### [DIRECTIONS]
For the records below, report how many lines include "ofNat", with no accompanying text.

Stored data entries
________
-- ==== Sys2Proof/Machine/Step.lean ====
section
/-!
DEFINITION. One step of the block: the oldest pending access of the host is served, wholly (20_memory.md R40). With none pending the block is
idle: "the block does nothing until the host writes CMD" (70_reset_and_hazards.md R122).
-/

namespace Sys2Proof.Machine

open Sys2Proof

def step (s : State) : Host.Outcome State Fault Refusal :=
  match s.host.pending with
  | [] => .next s
  | ev :: _ => serveEvent ev (dequeue s)

/-- `s` with a write of the word to CMD as the access served next (log 1). Every command has 8 bits, whatever `nbits` says (R50): a number that
is no 8-bit word is a refused access. -/
def State.withFetchWord (s : State) (_nbits w : Nat) : State := enqueueFirst (commandWrite w) s

end Sys2Proof.Machine
end

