/-! #### `generateKey` -/

@[simp] theorem generateKey_key (s : State) : (generateKey s).key = memPutAll s.key 0 (rngBytes genkeyLen s.dev) := by
  simp [generateKey]
@[simp] theorem generateKey_klen (s : State) : (generateKey s).klen = 256 := by
  simp [generateKey]
@[simp] theorem generateKey_buf (s : State) : (generateKey s).buf = s.buf := by
  simp [generateKey]
@[simp] theorem generateKey_len (s : State) : (generateKey s).len = s.len := by
  simp [generateKey]
@[simp] theorem generateKey_acc (s : State) : (generateKey s).acc = s.acc := by
  simp [generateKey]
@[simp] theorem generateKey_emb (s : State) : (generateKey s).emb = s.emb := by
  simp [generateKey]
@[simp] theorem generateKey_mask (s : State) : (generateKey s).mask = s.mask := by
  simp [generateKey]
@[simp] theorem generateKey_err (s : State) : (generateKey s).err = s.err := by
  simp [generateKey]
@[simp] theorem generateKey_ok (s : State) : (generateKey s).ok = s.ok := by
  simp [generateKey]
@[simp] theorem generateKey_params (s : State) : (generateKey s).params = s.params := by
  simp [generateKey]
@[simp] theorem generateKey_host (s : State) : (generateKey s).host = s.host := by
  simp [generateKey]
@[simp] theorem generateKey_dev (s : State) : (generateKey s).dev = { rngAdvance genkeyLen s.dev with traffic := s.dev.traffic ++ (rngBytes genkeyLen s.dev).map .rngDraw } := by
  simp [generateKey]
@[simp] theorem generateKey_free (s : State) : (generateKey s).free = s.free := by
  simp [generateKey]
/-! ### Reads depend on a memory and the reset count only -/

theorem keyByte_congr {s t : State} (hk : t.key = s.key) (hf : t.free.resets = s.free.resets) (a : Nat) :
    keyByte t a = keyByte s a := by
  simp [keyByte, hk, hf]

theorem bufByte_congr {s t : State} (hb : t.buf = s.buf) (hf : t.free.resets = s.free.resets) (a : Nat) :
    bufByte t a = bufByte s a := by
  simp [bufByte, hb, hf]

end Sys2Proof.Machine
end

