-- ==== Sys2Proof/Tests/Slice0.lean ====
section
/-!
SUPPORT. The author's tests: the checks of a legal word, words written out bit by bit, one step on small states (expected values from
95_test_vectors.md and the rules it cites), and a witness of the hypotheses of each statement.
-/

set_option Elab.async false

namespace Sys2Proof.Tests

open Sys2Proof Sys2Proof.Machine

/-! ### Small states -/

/-- A capacity of 32 bytes, as program P2 has it. -/
def cap32 : BufCap := ⟨32, by decide, by decide⟩

/-- A machine of 32 bytes with the default constants and a table of known keystreams. -/
def blank (ks : List (List Byte × List Byte)) : State :=
  State.resetWith { bufcap := cap32, fnvOffset := Config.fnvOffsetDefault, fnvPrime := Config.fnvPrimeDefault, ksKnown := ks }

/-- The test keystream KS-T of 95_test_vectors.md section 0, its first `n` bytes. -/
def ksT (key : List Byte) (n : Nat) : List Byte :=
  (List.range n).map fun t => key.getD (t % key.length) 0 + BitVec.ofNat 8 t

/-- A machine with a key and a content, and the bytes its random source delivers. -/
def loaded (ks : List Byte) (key buf rng : List Byte) : State :=
  let s := blank [(key, ks)]
  { s with
    key := memPutAll [] 0 key, klen := BitVec.ofNat 9 key.length, buf := memPutAll [] 0 buf, len := BitVec.ofNat 32 buf.length,
    dev := { s.dev with rngFeed := rng } }

/-- A machine with lengths, its bytes as reset left them. -/
def sized (klen len : Nat) : State := { blank [] with klen := BitVec.ofNat 9 klen, len := BitVec.ofNat 32 len }

/-- `sized` with devices that answer or not. -/
def sizedDev (klen len : Nat) (rng ks : Bool) : State :=
  { sized klen len with dev := { (sized klen len).dev with rngAnswers := rng, ksAnswers := ks } }

/-- A machine with one access pending. -/
def facing (ev : HostEvent) : State := { sized 1 24 with host := { pending := [ev], response := none } }

/-- What a test looks at in a next state; no test passes on a stop. -/
def after (o : Host.Outcome State Fault Refusal) (f : State → Bool) : Bool :=
  match o with
  | .next t => f t
  | .fault _ => false
  | .refused _ => false

/-- A command ends, with this code. -/
def endsWith (e : ErrCode) (i : Instr) (s : State) : Bool := after (exec i s) fun t => decide (t.err = e)

/-- Content, LEN, ACC, EMB and STATUS against expected ones. -/
def leaves (bytes : List Byte) (acc emb : Word64) (status : BitVec 8) (t : State) : Bool :=
  decide (content t = bytes ∧ t.len.toNat = bytes.length ∧ t.acc = acc ∧ t.emb = emb ∧ statusWord t = status)

/-! ### A legal word (30_encoding.md R50 to R55) -/

theorem test_reserved_bits_refused : (CommandFields.mk 1 0 1).reservedClear = false ∧ (CommandFields.mk 1 0 1).wellFormed = false := by
  decide

theorem test_unassigned_refused :
    (CommandFields.mk 0 0 0).opAssigned = false ∧ (CommandFields.mk 0 0 9).opAssigned = false ∧
    (CommandFields.mk 0 0 15).wellFormed = false := by decide

theorem test_mode_refused :
    (CommandFields.mk 0 1 5).modeAllowed = false ∧ (CommandFields.mk 0 1 8).modeAllowed = false ∧
    (CommandFields.mk 0 1 1).wellFormed = false := by decide

/-- R51: the ten words, bit by bit. -/
theorem test_words :
    decode 0b00000001 = .ok .csum ∧ decode 0b00000010 = .ok .shuf ∧ decode 0b00000011 = .ok .unshuf ∧
    decode 0b00000100 = .ok .build ∧ decode 0b00000101 = .ok .openEnv ∧ decode 0b00000110 = .ok (.enc .optimizeEncryption) ∧
    decode 0b00010110 = .ok (.enc .optimizeDecryption) ∧ decode 0b00000111 = .ok (.dec .optimizeEncryption) ∧
    decode 0b00010111 = .ok (.dec .optimizeDecryption) ∧ decode 0b00001000 = .ok .genkey := by decide

/-- V-DC-1: samples of illegal words, with the test of R52 that each fails. -/
theorem test_illegal_words :
    decode 0x00 = .error .operationUnassigned ∧ decode 0x09 = .error .operationUnassigned ∧
    decode 0x0F = .error .operationUnassigned ∧ decode 0x11 = .error .modeNotAllowed ∧ decode 0x18 = .error .modeNotAllowed ∧
    decode 0x26 = .error .reservedBitsSet ∧ decode 0x86 = .error .reservedBitsSet ∧ decode 0xFF = .error .reservedBitsSet := by decide

/-- R57: the assembler's names. -/
theorem test_assemble :
    assemble ["ENC", "OD"] = some (.enc .optimizeDecryption) ∧ assemble ["DEC", "0"] = some (.dec .optimizeEncryption) ∧
    assemble ["OPEN"] = some .openEnv ∧ assemble ["ENC"] = none := by decide

/-! ### The commands, one step each -/

/-- V-CK-2. -/
theorem test_csum : after (exec .csum (loaded [] [] [0x61] [])) (leaves [0x61] 0xAF63DC4C8601EC8C 0 0x00) = true := by decide +kernel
________
### [TASK OUTPUT]
3